Would you copy out each line of the records below that includes the word "block"?
Content starts
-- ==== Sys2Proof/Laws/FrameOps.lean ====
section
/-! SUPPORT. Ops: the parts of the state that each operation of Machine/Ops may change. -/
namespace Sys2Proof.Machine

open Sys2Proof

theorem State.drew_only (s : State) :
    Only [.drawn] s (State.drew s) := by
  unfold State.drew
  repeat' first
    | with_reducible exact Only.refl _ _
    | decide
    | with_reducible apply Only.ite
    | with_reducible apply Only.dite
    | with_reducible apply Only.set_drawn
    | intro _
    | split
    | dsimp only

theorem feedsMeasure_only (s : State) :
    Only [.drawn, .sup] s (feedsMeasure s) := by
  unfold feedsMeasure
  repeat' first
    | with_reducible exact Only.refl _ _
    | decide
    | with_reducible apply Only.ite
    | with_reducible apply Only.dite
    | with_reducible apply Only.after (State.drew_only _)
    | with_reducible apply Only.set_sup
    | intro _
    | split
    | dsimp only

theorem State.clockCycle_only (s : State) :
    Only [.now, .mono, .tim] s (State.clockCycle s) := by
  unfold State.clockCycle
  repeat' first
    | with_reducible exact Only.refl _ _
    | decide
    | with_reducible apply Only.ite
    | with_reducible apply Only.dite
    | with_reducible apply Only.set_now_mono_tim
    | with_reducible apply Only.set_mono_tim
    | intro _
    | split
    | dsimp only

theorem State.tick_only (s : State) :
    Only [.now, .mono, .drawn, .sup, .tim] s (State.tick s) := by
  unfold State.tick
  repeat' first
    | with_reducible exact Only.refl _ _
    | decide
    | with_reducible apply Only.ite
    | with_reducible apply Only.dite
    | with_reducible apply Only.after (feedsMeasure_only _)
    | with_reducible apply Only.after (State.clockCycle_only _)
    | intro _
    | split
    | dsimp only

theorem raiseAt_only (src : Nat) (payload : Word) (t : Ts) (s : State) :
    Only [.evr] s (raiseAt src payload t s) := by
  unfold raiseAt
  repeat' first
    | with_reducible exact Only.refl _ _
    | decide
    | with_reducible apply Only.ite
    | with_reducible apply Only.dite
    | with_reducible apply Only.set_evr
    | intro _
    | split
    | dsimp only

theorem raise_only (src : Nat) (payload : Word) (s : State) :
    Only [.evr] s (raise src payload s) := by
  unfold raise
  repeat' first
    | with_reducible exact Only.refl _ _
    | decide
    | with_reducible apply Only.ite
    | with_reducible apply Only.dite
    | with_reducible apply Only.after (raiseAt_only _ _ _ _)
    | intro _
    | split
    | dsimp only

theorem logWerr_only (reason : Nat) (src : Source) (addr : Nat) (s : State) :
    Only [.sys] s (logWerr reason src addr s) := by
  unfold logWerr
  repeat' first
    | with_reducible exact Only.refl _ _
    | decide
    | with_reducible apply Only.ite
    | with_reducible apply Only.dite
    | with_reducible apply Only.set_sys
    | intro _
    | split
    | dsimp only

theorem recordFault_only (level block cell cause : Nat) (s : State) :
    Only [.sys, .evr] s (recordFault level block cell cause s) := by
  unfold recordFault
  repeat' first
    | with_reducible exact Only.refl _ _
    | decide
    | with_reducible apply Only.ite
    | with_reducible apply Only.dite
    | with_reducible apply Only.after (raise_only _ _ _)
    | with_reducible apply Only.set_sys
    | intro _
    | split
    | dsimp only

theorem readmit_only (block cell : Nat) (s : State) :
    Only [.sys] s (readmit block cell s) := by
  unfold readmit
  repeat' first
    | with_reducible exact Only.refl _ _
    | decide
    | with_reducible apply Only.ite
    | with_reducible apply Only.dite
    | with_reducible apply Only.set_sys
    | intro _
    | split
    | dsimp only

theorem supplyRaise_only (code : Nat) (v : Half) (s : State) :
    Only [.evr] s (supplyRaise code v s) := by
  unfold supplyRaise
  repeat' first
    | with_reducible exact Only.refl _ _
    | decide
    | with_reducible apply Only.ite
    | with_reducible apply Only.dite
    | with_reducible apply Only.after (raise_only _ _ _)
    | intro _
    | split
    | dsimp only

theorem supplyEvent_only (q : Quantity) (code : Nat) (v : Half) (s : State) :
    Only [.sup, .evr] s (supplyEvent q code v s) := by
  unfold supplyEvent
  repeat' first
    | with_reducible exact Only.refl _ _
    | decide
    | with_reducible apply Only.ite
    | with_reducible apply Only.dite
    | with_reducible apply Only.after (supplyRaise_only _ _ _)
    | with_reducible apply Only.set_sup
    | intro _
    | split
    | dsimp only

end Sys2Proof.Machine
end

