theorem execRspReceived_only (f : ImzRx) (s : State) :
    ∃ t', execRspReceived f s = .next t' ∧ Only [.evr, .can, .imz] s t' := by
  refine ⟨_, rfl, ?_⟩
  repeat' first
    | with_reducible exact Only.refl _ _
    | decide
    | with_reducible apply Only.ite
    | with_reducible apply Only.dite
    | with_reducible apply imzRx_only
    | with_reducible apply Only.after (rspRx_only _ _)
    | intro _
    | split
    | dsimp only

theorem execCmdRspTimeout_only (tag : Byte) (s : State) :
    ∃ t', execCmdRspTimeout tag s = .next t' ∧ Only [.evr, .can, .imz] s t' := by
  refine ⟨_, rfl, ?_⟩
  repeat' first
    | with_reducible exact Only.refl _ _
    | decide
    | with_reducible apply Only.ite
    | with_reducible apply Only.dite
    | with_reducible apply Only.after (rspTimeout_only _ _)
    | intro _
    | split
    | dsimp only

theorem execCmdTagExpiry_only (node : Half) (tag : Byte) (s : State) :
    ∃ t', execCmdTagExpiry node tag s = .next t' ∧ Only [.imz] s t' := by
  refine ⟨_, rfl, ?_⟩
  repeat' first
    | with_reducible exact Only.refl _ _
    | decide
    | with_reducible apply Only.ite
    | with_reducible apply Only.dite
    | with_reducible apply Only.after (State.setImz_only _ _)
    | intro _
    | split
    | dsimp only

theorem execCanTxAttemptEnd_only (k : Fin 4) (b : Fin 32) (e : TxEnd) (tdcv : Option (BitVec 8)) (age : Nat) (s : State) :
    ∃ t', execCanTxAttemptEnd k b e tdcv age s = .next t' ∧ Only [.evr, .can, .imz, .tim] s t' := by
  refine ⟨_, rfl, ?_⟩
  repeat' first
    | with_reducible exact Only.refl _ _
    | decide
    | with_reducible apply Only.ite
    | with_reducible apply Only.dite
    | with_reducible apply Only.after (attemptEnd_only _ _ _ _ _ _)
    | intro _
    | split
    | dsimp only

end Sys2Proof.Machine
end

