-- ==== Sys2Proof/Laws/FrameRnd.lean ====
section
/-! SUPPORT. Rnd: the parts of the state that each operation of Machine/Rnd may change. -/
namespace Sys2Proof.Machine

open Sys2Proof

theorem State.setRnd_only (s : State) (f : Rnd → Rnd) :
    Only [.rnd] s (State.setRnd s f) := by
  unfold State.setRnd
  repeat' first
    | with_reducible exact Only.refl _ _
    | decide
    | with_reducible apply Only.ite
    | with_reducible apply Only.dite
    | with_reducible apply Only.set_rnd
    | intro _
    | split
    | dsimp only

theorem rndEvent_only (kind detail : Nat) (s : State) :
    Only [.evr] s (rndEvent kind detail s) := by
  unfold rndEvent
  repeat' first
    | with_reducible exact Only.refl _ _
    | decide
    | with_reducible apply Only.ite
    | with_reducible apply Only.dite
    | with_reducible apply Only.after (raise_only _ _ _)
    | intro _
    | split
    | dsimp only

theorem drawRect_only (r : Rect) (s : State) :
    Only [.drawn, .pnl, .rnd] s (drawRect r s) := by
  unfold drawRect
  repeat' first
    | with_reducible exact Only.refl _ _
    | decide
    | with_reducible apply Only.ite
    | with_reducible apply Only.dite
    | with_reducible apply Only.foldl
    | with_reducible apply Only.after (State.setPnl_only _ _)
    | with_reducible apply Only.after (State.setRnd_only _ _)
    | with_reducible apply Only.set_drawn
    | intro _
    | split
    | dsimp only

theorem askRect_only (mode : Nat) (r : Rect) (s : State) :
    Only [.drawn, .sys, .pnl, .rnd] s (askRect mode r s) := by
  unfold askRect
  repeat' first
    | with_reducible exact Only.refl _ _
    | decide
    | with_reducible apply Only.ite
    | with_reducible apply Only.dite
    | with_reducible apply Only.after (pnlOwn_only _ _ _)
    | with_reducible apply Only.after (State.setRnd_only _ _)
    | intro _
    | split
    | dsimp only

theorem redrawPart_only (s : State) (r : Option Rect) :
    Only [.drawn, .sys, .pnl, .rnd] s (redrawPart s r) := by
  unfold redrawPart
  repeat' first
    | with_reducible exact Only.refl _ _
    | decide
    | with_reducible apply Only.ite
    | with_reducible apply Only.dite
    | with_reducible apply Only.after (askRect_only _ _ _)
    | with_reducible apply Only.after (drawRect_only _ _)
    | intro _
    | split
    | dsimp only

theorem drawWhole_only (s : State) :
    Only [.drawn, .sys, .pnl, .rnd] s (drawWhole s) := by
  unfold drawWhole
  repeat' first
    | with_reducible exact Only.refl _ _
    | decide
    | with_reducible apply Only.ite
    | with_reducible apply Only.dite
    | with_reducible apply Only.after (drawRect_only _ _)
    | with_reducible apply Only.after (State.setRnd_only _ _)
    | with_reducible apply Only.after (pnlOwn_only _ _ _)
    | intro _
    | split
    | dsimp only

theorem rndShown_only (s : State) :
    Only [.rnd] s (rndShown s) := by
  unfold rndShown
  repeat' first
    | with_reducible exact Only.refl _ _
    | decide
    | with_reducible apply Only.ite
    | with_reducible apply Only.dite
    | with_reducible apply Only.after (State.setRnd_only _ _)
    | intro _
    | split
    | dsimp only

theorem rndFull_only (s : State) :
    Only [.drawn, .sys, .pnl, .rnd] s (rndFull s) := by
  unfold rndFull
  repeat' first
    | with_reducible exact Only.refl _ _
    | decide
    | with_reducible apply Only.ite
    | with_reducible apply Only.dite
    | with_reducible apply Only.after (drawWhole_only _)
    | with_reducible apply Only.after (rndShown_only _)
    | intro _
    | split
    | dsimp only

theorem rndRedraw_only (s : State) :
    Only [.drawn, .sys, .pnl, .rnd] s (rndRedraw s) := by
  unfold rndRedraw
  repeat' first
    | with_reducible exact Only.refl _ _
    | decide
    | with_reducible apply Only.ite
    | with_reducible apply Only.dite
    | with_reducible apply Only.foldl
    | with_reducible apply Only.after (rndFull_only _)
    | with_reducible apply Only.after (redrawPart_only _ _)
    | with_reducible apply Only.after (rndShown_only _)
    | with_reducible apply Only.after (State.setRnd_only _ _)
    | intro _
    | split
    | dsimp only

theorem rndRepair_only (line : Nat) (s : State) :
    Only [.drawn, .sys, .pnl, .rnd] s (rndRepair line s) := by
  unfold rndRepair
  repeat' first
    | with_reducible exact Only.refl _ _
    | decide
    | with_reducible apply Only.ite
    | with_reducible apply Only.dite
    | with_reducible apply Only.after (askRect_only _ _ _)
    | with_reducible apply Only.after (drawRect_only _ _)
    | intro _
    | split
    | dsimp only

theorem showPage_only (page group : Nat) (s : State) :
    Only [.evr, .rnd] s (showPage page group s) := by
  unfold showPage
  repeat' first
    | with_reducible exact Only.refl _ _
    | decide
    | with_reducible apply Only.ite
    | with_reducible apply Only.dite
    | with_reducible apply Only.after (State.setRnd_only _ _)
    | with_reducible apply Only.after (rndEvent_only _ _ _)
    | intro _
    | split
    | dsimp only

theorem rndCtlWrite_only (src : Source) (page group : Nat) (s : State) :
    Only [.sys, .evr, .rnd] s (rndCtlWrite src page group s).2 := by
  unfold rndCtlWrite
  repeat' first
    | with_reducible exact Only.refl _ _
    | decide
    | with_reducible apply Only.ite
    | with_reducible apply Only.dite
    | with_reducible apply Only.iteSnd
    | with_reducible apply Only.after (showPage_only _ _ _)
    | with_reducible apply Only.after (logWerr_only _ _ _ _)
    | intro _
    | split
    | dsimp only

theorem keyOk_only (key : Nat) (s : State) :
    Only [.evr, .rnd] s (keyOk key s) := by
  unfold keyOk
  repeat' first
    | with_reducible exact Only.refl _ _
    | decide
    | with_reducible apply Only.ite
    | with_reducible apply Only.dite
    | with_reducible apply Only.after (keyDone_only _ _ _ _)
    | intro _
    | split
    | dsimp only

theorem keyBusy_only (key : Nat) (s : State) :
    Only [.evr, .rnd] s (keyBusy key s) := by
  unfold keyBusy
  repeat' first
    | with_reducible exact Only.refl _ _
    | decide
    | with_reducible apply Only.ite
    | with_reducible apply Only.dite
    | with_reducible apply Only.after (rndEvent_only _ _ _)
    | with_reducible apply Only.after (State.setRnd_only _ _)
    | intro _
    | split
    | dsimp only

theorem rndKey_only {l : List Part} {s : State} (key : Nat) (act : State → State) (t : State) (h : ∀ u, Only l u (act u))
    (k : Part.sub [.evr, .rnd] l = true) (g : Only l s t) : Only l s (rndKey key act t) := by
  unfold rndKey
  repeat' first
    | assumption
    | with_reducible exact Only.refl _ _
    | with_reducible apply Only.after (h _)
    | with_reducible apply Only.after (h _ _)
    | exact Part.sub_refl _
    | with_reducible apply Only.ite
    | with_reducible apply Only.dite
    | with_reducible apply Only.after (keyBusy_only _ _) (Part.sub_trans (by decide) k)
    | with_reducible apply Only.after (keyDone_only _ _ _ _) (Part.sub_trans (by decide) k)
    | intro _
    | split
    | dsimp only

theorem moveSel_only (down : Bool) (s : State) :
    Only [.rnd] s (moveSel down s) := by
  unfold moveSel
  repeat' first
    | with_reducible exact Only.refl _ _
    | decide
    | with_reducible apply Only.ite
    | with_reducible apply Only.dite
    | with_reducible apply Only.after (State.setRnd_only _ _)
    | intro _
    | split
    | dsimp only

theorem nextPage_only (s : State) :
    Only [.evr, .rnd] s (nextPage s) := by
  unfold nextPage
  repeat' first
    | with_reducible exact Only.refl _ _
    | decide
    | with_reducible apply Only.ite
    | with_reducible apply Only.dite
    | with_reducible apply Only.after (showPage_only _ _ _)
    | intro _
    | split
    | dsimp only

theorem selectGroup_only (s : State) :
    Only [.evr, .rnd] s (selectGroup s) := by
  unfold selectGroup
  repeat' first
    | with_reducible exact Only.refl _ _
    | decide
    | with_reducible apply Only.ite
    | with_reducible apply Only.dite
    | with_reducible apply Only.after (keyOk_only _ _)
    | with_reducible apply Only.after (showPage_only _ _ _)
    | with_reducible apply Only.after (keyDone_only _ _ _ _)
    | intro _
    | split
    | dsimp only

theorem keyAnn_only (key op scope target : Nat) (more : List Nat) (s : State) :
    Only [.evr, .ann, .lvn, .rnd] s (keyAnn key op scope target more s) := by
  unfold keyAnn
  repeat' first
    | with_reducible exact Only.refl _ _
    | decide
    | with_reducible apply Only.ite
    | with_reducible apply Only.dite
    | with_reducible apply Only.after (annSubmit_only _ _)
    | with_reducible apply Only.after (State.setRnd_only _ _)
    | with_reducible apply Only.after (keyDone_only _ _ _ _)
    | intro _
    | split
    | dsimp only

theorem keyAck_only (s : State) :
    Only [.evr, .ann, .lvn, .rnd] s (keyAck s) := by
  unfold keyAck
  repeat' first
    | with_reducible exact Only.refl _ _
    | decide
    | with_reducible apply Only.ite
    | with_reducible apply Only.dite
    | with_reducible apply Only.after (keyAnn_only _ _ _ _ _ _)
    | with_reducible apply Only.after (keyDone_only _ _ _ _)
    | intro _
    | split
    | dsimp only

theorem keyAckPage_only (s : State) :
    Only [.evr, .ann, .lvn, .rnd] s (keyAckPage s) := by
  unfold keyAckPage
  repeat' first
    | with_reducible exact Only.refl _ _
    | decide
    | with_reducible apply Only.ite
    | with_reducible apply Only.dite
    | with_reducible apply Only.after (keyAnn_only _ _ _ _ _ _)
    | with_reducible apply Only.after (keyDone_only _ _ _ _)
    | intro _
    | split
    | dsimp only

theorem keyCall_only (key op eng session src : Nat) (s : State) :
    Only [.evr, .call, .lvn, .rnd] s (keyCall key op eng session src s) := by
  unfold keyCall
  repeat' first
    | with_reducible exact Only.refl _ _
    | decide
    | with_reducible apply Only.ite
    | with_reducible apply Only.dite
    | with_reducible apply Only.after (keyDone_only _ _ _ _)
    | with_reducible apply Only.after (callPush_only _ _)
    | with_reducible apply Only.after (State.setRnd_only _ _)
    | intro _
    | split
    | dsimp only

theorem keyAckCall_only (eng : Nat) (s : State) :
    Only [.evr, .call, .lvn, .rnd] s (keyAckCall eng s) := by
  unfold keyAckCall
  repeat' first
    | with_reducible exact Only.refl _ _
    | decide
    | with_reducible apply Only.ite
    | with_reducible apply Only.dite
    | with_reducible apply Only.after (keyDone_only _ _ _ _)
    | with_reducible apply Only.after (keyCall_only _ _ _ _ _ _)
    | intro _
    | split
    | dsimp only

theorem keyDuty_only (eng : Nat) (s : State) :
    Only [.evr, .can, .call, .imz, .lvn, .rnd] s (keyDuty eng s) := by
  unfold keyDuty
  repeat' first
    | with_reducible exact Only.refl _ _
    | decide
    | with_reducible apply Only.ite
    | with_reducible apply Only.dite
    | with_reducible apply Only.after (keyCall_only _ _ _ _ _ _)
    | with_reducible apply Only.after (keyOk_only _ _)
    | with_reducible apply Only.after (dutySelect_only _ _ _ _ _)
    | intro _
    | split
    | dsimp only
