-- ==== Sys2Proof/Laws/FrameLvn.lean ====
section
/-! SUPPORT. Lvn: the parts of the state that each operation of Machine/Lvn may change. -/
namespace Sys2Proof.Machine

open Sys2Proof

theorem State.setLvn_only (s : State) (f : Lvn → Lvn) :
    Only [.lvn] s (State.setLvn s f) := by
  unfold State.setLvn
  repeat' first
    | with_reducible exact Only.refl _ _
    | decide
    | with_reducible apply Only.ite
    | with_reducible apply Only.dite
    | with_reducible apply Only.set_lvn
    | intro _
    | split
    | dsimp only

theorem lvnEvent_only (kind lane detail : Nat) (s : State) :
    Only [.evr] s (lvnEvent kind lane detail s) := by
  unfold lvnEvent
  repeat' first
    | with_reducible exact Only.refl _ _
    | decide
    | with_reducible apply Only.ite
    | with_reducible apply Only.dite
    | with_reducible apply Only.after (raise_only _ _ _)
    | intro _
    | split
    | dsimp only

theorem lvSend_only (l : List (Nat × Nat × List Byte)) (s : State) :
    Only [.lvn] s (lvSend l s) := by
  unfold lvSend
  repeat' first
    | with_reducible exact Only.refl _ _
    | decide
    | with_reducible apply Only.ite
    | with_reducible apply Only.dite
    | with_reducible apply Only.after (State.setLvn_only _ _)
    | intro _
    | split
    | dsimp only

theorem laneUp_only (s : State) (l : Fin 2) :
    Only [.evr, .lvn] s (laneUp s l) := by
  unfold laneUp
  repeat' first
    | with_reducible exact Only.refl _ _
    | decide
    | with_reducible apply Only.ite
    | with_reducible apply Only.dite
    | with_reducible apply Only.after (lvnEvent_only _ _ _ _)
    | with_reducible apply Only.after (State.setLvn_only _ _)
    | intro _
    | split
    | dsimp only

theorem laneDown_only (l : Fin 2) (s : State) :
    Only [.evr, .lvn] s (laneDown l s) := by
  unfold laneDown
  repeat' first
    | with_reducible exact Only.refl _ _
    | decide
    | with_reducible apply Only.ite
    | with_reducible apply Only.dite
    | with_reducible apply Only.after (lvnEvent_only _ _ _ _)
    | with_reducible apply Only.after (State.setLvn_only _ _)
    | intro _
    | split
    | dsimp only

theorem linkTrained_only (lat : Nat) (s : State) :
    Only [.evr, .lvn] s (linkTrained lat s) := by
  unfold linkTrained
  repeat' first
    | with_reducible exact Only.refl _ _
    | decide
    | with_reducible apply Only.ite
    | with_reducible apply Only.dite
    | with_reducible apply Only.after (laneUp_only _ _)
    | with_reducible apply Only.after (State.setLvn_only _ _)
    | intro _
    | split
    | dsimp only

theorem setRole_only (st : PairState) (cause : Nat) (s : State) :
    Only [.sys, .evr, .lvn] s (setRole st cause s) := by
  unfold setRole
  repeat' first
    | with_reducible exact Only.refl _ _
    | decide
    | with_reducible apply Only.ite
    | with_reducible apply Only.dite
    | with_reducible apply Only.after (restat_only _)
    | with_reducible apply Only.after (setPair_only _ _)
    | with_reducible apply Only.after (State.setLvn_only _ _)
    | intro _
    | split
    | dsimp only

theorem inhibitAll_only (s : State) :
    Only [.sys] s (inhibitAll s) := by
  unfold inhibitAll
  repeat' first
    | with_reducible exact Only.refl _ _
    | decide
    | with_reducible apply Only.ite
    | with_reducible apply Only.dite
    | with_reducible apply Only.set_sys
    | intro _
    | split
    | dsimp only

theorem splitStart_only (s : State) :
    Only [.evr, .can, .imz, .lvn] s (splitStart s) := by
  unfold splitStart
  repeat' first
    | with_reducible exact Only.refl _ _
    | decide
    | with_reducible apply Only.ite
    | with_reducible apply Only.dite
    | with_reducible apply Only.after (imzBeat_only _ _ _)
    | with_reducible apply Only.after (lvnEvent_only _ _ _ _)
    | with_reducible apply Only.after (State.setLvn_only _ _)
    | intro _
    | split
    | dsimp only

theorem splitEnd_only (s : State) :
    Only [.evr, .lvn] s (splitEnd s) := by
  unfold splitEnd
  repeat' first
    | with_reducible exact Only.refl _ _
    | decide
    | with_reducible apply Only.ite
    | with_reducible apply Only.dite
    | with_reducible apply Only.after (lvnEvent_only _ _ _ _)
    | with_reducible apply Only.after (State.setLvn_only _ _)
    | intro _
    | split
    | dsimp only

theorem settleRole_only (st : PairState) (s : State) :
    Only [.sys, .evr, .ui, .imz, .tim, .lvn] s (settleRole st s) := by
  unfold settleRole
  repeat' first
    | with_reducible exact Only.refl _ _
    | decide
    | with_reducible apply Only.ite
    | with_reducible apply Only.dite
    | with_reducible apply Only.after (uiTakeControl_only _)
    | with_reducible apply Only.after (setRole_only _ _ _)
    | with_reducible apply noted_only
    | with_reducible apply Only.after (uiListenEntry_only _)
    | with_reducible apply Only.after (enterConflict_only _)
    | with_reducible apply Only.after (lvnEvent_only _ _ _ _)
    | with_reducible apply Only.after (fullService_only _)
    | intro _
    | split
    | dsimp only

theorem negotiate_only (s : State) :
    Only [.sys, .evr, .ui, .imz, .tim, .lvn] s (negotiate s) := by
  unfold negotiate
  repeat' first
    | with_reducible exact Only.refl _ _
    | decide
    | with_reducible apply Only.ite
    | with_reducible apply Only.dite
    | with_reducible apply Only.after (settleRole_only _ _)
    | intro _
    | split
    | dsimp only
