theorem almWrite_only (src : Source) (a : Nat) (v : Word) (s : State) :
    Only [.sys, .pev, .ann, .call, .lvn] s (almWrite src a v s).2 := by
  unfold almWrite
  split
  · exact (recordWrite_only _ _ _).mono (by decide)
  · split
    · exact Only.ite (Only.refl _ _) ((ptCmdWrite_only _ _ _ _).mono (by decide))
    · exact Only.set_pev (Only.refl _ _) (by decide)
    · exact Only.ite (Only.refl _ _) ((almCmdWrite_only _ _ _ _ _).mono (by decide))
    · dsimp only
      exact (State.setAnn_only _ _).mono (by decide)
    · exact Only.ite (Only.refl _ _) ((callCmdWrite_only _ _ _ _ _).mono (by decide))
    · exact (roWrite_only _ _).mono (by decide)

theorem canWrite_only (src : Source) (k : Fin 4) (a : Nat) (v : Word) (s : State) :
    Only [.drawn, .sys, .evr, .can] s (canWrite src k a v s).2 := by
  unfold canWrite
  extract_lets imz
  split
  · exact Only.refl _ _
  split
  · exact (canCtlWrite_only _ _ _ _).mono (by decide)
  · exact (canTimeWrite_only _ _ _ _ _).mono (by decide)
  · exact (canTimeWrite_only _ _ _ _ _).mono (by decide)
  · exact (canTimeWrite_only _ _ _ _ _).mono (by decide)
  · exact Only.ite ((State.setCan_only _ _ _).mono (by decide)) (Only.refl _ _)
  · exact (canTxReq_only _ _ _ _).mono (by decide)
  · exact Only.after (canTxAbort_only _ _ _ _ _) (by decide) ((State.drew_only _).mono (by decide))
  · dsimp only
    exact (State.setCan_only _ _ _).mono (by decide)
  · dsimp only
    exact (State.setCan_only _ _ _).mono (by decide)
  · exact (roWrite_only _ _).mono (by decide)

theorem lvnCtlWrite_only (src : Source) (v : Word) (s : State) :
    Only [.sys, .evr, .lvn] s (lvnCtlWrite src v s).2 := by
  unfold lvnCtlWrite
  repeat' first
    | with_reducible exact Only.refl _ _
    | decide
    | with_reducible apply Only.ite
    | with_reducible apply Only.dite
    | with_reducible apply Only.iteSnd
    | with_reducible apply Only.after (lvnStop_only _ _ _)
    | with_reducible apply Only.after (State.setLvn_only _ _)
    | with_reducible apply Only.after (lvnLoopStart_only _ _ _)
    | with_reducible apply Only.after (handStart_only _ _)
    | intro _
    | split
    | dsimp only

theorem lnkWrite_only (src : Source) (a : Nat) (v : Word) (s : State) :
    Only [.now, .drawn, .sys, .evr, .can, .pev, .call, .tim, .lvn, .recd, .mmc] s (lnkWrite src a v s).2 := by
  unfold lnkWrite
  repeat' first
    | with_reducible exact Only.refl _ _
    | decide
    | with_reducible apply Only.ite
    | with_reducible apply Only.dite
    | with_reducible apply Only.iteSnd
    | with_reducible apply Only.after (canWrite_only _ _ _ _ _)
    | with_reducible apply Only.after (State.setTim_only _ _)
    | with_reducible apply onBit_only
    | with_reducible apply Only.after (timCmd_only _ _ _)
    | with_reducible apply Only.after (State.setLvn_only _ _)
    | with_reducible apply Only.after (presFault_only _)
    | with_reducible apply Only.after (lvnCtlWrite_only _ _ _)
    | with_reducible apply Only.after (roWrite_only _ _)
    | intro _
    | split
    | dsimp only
Content ends
→ **Answer space**:
theorem recordFault_only (level block cell cause : Nat) (s : State) :
    Only [.sys, .evr] s (recordFault level block cell cause s) := by
theorem readmit_only (block cell : Nat) (s : State) :
    Only [.sys] s (readmit block cell s) := by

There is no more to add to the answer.